A fines de diciembre, estalló un escándalo mediático en torno al arroz y el programa televisivo “Cuadrando la Caja”, cuando un experto sugirió que los cubanos debían reducir el consumo de arroz y papa, alegando que esos cultivos “no son oriundos de Cuba” y que no se podía aspirar a mantenerlos como base de la dieta nacional. Las redes se “comieron vivo” al autor de tal despropósito, el doctor en Ciencias Roberto Caballero Grande, miembro del Comité Ejecutivo Nacional de la Asociación Cubana de Técnicos Agrícolas y Forestales.
La crisis también ha impactado en la libreta de abastecimiento, creada en 1962. Aunque el primer ministro Manuel Marrero anunció en 2024 que “tenía los días contados” y que se subsidiarían personas y no productos, en 2025 el Gobierno reculó y garantizó su vigencia hasta el presente, aunque a costa de grandes recortes y atrasos en los despachos y cantidades de los artículos.

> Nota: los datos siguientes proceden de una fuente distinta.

-- ==== Sys2Proof/Machine/RegMap.lean ====
section
/-! DEFINITION. The register map (R417 to R423): the BAR0 windows, every implemented register with its access
types, its kept fields and its reset value, and a name for every field. -/

namespace Sys2Proof.Machine

/-- A register field: the BAR0 address of its dword, its lowest bit and its width. A width above 32 names a
dword pair (R8). -/
structure Fld where
  addr : Nat
  lo : Nat
  w : Nat
deriving DecidableEq, Repr

/-- How a register treats a write (R9, R387). -/
inductive RegKind where
  | plain     -- every field is RW or RO
  | cmd       -- some field is W1C or W1S
  | gd        -- guarded pair
  | mw        -- masked write
  | wo        -- write-only
  | fifo      -- FIFO pop register
deriving DecidableEq, Repr

/-- The reset column: a value, or one of the resets that depend on the index. -/
inductive ResetVal where
  | val (x : Nat)
  | poolSize
  | vecMod
  | portTarget
  | pinLevel
  | pinCarrier
  | smcCarrier
  | monThr
  | sine
deriving DecidableEq, Repr

/-- A register, or a family of registers with up to two strides. -/
structure RegRow where
  off : Nat
  s1 : Nat
  n1 : Nat
  s2 : Nat
  n2 : Nat
  rw : Nat          -- bits a write replaces (RW; GD once completed; MW flags)
  w1c : Nat
  w1s : Nat
  kept : Nat        -- bits an FC1 reset of the block keeps (R11)
  fields : Nat      -- bits that are not reserved
  kind : RegKind
  reset : ResetVal
deriving DecidableEq, Repr

/-- A window of R417. -/
structure Window where
  base : Nat
  stride : Nat      -- between the instances of a per-instance window
  count : Nat
  size : Nat
  impl : Nat
  period : Nat
  block : Nat       -- block code of the first one (R277)
  blockStep : Nat
  aclk : Bool       -- registers in ACLK
deriving DecidableEq, Repr

/-- Registers of GLB, part 0. -/
def rowsGLBPart0 : List RegRow := [
  ⟨0x0, 0x0, 1, 0x0, 1, 0x0, 0x0, 0x0, 0xffffffff, 0xffffffff, .plain, .val 0x56591024⟩,
  ⟨0x4, 0x0, 1, 0x0, 1, 0x0, 0x0, 0x0, 0xff, 0xff, .plain, .val 0x0⟩,
  ⟨0x8, 0x0, 1, 0x0, 1, 0x0, 0x0, 0x0, 0xffffffff, 0xffffffff, .plain, .val 0x0⟩,
  ⟨0xc, 0x0, 1, 0x0, 1, 0x0, 0x0, 0x0, 0xffffffff, 0xffffffff, .plain, .val 0x0⟩,
  ⟨0x10, 0x0, 1, 0x0, 1, 0x0, 0x0, 0x0, 0x0, 0xf7, .plain, .val 0x10⟩,
  ⟨0x14, 0x0, 1, 0x0, 1, 0x0, 0x0, 0x1, 0x0, 0xf1, .cmd, .val 0x0⟩,
  ⟨0x18, 0x0, 1, 0x0, 1, 0xffff03, 0x0, 0x0, 0x0, 0xffff03, .plain, .val 0x1⟩,
  ⟨0x1c, 0x0, 1, 0x0, 1, 0x0, 0x0, 0x0, 0x0, 0x7ff007f, .plain, .val 0x0⟩,
  ⟨0x20, 0x0, 1, 0x0, 1, 0x0, 0x0, 0x0, 0x0, 0xffffffff, .plain, .val 0x0⟩,
  ⟨0x24, 0x0, 1, 0x0, 1, 0x0, 0x0, 0x0, 0x0, 0xffffffff, .plain, .val 0x0⟩,
  ⟨0x28, 0x0, 1, 0x0, 1, 0x0, 0x0, 0x1, 0x0, 0x1, .cmd, .val 0x0⟩,
  ⟨0x2c, 0x0, 1, 0x0, 1, 0x0, 0x0, 0x0, 0x0, 0x3, .plain, .val 0x0⟩,
  ⟨0x40, 0x4, 2, 0x0, 1, 0xffffffff, 0x0, 0x0, 0x0, 0xffffffff, .plain, .val 0x0⟩,
  ⟨0x48, 0x4, 4, 0x0, 1, 0xffffffff, 0x0, 0x0, 0x0, 0xffffffff, .plain, .val 0x0⟩,
  ⟨0x58, 0x0, 1, 0x0, 1, 0x0, 0x0, 0x1, 0x0, 0x1, .cmd, .val 0x0⟩,
  ⟨0x5c, 0x0, 1, 0x0, 1, 0x0, 0x0, 0x0, 0x0, 0x3ff00f1, .plain, .val 0x0⟩,
  ⟨0x60, 0x0, 1, 0x0, 1, 0x0, 0x0, 0xff, 0x0, 0xff, .cmd, .val 0x0⟩,
  ⟨0x100, 0x0, 1, 0x0, 1, 0x0, 0x0, 0x0, 0xffffffff, 0xffffffff, .plain, .val 0x0⟩,
  ⟨0x104, 0x0, 1, 0x0, 1, 0x0, 0x0, 0x0, 0xf03, 0xf03, .plain, .val 0x0⟩,
  ⟨0x110, 0x4, 12, 0x0, 1, 0x0, 0x0, 0x0, 0xffffffff, 0xffffffff, .plain, .val 0x0⟩]

/-- Registers of GLB, part 1. -/
def rowsGLBPart1 : List RegRow := [
  ⟨0x140, 0x4, 12, 0x0, 1, 0x0, 0x0, 0x0, 0xffffffff, 0xffffffff, .plain, .val 0x0⟩]

/-- Registers of GLB. -/
def rowsGLB : List RegRow := rowsGLBPart0 ++ rowsGLBPart1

La última entrega de arroz en La Habana tuvo lugar en diciembre. Fueron 5 libras, una suma de 2 y 3 libras de meses anteriores de 2025, cuyo último mes de entrega regular (5 libras per cápita) fue julio.
La meta del gobierno
En su comparecencia ante la prensa el pasado 5 de febrero, el presidente Miguel Díaz-Canel dijo que “este año queremos lograr 200 mil hectáreas de arroz, que nos implicaría una producción con la cual empezaríamos a cubrir alrededor del 30 % al 40 % del arroz que consumimos en la canasta normada y que hoy se importa”.
Bajo una perspectiva ganada por el optimismo, el mandatario afirmó que “sería un primer paso para en dos o tres años alcanzar el autoabastecimiento de arroz con producción nacional y no tener que importar arroz en el país”.
Sin embargo, según el economista independiente Pedro Monreal, para alcanzar la autosuficiencia en ese plazo, la cosecha tendría que crecer de manera extraordinaria: alrededor de 1,29 millones de toneladas de arroz húmedo, lo que equivaldría a unas 600 mil toneladas de arroz listo para consumo.
El especialista calificó ese escenario como “un salto improbable en solo dos o tres años”, dadas las limitaciones estructurales del sector agrícola cubano, que incluyen déficit de insumos, maquinaria obsoleta y baja productividad.
En palabras del doctor en ciencias económicas, prometer autosuficiencia en esas condiciones es “vender humo”.